• **What you need to do**: Output exactly the lines below, starting with the line that has "def stateP1 : State" and going on through the line that has "def latched : State", both included, and no other lines.

• **Input material**:

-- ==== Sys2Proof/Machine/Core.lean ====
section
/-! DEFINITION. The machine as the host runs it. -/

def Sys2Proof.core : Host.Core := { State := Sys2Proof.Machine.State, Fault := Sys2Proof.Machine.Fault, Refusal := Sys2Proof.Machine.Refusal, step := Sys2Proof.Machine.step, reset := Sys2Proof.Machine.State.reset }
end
==
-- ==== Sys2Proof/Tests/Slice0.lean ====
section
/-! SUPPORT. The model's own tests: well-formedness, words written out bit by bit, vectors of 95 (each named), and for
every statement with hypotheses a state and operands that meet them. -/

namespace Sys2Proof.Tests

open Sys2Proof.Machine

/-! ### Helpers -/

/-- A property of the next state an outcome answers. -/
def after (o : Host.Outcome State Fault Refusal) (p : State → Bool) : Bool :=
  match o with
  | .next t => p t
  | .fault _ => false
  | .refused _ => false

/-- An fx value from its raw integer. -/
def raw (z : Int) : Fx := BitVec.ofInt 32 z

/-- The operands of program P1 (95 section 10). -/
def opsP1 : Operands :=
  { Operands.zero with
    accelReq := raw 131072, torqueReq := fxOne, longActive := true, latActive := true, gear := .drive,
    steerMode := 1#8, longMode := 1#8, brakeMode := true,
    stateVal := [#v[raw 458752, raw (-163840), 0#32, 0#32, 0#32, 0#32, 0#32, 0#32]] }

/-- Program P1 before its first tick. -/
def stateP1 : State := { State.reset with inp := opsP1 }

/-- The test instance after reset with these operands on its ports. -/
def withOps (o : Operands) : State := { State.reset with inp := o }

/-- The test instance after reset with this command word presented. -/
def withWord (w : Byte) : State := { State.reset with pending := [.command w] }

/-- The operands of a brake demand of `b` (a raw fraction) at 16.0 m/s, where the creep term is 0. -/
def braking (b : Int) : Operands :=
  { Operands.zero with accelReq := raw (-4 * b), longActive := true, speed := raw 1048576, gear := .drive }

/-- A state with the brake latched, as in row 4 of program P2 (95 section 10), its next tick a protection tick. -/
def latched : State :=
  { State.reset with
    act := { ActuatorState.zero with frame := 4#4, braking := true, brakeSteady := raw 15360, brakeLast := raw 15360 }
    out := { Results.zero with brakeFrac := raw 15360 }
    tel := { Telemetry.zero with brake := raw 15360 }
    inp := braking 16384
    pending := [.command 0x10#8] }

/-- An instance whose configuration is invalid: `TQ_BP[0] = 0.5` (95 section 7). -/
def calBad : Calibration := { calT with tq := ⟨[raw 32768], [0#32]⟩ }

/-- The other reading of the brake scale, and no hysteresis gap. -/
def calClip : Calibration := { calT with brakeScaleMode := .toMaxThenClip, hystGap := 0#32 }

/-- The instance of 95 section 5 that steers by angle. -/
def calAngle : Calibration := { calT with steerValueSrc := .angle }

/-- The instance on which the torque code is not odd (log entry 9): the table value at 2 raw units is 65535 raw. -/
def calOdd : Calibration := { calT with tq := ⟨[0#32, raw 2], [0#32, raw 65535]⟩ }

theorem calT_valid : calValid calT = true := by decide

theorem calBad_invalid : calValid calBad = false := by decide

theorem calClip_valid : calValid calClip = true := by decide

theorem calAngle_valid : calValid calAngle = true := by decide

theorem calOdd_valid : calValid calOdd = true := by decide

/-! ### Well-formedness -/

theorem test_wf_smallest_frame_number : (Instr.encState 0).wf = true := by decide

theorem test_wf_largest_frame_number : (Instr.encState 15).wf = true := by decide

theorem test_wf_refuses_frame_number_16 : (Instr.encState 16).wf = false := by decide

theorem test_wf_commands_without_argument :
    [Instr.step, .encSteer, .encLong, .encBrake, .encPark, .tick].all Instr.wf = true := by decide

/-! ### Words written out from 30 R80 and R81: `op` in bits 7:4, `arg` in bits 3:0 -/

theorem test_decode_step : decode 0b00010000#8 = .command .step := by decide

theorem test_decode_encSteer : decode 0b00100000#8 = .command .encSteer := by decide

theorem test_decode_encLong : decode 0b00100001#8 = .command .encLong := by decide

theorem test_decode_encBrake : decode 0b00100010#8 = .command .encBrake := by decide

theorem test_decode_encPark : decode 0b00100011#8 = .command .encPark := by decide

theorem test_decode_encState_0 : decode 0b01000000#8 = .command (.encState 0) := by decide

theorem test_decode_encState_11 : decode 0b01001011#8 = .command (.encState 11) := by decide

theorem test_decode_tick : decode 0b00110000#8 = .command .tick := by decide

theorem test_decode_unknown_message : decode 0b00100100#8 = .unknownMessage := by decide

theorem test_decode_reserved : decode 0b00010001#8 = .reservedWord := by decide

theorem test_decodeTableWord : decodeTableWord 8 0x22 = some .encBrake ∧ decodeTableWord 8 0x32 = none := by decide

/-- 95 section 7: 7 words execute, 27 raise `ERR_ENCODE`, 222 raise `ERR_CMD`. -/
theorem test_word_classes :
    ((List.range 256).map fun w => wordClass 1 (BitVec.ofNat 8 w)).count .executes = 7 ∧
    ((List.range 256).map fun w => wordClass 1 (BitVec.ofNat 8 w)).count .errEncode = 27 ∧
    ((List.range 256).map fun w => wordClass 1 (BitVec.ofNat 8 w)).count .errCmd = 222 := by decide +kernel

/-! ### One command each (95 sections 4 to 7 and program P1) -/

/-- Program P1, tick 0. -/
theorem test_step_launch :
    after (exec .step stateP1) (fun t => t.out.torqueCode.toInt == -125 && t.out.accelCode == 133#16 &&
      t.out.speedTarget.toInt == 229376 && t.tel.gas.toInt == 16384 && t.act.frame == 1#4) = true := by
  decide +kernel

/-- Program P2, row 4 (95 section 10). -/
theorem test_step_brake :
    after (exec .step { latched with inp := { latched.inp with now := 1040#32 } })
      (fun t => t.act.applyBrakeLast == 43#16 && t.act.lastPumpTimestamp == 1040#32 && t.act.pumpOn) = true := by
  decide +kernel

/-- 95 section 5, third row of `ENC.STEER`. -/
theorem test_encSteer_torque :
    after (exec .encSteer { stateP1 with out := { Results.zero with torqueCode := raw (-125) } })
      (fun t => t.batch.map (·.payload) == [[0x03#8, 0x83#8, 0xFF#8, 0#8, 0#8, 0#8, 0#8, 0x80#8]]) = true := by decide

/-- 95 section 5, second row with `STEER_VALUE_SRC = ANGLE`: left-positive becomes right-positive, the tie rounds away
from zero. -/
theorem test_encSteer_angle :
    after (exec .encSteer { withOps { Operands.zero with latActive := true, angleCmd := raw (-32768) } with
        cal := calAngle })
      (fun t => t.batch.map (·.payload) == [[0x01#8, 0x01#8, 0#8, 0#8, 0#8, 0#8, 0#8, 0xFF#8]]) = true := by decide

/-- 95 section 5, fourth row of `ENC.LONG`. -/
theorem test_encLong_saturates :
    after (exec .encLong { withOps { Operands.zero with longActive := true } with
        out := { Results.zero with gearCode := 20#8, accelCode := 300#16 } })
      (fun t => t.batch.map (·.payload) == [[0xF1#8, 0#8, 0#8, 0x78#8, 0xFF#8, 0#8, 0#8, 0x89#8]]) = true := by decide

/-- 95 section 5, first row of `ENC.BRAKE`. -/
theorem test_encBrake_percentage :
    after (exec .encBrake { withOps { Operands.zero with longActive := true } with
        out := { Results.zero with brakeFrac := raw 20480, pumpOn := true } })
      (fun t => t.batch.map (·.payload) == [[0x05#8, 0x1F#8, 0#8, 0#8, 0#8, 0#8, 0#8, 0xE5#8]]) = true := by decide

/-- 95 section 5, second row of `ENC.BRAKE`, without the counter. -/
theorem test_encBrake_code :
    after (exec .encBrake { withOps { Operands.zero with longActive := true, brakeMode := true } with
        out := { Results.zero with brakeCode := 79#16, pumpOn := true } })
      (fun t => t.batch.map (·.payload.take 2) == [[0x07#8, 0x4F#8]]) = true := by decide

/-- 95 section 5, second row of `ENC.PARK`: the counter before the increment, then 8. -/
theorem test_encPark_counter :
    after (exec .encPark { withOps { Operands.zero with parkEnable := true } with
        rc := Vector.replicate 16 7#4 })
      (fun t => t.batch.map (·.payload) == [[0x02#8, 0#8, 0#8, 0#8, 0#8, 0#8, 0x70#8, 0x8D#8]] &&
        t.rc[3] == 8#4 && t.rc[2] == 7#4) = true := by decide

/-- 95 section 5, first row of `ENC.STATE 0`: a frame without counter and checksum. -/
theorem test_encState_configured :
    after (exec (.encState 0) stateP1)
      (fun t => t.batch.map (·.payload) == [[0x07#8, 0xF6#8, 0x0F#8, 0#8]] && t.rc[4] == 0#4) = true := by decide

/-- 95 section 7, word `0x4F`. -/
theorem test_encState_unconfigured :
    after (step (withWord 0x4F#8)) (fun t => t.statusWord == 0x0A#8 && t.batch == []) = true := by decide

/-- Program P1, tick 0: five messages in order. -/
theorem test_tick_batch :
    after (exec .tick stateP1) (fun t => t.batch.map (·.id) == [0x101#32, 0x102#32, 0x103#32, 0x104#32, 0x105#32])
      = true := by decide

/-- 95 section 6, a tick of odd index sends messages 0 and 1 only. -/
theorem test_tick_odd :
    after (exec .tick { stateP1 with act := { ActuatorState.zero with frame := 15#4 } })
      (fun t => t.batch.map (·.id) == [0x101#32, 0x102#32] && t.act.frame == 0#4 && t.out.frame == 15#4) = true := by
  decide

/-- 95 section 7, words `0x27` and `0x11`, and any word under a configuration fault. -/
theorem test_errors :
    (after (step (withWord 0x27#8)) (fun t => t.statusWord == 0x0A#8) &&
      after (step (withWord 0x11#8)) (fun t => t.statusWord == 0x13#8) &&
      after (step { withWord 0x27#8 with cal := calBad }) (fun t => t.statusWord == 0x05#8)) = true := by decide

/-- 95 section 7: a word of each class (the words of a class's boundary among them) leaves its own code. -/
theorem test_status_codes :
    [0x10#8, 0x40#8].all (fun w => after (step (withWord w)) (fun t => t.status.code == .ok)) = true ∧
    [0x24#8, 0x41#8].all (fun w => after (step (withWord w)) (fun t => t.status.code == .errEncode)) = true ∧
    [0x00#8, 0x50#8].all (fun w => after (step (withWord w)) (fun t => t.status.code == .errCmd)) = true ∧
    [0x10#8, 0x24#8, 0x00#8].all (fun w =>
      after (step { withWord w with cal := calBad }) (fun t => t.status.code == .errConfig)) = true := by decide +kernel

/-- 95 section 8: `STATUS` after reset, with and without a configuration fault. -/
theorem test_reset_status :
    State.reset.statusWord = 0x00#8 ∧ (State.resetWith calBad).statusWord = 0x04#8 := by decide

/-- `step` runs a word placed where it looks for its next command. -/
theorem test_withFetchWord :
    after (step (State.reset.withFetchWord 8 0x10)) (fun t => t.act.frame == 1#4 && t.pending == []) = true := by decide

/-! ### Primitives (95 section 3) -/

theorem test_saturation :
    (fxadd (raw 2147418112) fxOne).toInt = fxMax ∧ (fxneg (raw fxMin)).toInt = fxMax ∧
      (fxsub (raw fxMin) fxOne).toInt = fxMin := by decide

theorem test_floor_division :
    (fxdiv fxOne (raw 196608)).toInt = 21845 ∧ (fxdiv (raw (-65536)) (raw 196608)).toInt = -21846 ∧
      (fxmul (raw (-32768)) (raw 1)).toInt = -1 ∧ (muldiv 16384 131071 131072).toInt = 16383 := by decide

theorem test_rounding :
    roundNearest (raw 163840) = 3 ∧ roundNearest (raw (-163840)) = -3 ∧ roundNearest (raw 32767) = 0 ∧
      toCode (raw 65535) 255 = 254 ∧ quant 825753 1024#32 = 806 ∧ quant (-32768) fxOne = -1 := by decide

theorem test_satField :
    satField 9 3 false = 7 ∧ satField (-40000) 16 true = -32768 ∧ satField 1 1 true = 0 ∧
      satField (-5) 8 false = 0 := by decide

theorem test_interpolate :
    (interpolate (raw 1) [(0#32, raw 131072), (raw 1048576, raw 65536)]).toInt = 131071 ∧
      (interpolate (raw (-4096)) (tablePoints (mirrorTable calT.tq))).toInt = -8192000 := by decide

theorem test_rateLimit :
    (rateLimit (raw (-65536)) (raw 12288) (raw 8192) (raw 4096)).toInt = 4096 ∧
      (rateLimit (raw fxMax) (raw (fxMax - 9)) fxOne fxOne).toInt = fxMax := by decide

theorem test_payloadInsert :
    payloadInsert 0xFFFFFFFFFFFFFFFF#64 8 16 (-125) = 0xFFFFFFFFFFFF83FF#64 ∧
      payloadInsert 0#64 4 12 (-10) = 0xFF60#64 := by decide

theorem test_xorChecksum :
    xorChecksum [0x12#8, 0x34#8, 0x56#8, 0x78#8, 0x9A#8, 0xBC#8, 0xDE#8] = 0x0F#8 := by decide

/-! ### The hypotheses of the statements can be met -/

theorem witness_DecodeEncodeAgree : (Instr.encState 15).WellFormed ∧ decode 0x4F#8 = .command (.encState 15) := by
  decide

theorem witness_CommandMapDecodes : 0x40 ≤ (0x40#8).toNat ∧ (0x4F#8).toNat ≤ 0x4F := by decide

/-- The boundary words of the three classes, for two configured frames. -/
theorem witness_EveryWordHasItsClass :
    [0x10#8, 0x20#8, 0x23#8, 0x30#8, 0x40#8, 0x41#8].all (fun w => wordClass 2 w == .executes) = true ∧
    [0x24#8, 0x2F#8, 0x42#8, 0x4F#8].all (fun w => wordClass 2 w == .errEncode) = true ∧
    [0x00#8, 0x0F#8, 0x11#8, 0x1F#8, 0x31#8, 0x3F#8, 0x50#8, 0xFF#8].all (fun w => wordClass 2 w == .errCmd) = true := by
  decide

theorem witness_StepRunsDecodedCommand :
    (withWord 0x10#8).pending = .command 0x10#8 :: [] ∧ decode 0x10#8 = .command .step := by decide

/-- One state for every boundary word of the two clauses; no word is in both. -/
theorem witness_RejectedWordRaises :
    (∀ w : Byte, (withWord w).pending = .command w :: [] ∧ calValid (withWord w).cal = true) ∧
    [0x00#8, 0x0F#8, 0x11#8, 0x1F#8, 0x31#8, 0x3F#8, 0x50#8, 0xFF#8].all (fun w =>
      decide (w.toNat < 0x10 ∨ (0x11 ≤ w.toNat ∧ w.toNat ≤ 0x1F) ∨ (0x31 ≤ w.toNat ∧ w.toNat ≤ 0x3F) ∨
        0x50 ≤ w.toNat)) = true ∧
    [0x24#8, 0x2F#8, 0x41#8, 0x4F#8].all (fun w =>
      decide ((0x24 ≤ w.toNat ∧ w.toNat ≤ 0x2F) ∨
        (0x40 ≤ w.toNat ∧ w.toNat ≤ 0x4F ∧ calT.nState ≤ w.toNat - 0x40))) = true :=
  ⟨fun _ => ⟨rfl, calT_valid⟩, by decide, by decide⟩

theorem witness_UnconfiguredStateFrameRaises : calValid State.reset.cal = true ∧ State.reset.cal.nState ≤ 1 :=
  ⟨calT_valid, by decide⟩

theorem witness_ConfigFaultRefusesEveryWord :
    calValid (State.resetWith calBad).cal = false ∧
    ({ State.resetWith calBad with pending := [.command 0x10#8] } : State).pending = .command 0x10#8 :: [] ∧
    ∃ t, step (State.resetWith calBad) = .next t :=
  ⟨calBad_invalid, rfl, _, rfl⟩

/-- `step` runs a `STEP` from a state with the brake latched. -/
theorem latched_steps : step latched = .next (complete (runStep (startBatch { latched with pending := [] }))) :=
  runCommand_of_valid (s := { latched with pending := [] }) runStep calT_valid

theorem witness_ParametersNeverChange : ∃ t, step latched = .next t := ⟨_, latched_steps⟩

• **Response to this exercise**:
def stateP1 : State := { State.reset with inp := opsP1 }

/-- The test instance after reset with these operands on its ports. -/
def withOps (o : Operands) : State := { State.reset with inp := o }

/-- The test instance after reset with this command word presented. -/
def withWord (w : Byte) : State := { State.reset with pending := [.command w] }

/-- The operands of a brake demand of `b` (a raw fraction) at 16.0 m/s, where the creep term is 0. -/
def braking (b : Int) : Operands :=
  { Operands.zero with accelReq := raw (-4 * b), longActive := true, speed := raw 1048576, gear := .drive }

/-- A state with the brake latched, as in row 4 of program P2 (95 section 10), its next tick a protection tick. -/
def latched : State :=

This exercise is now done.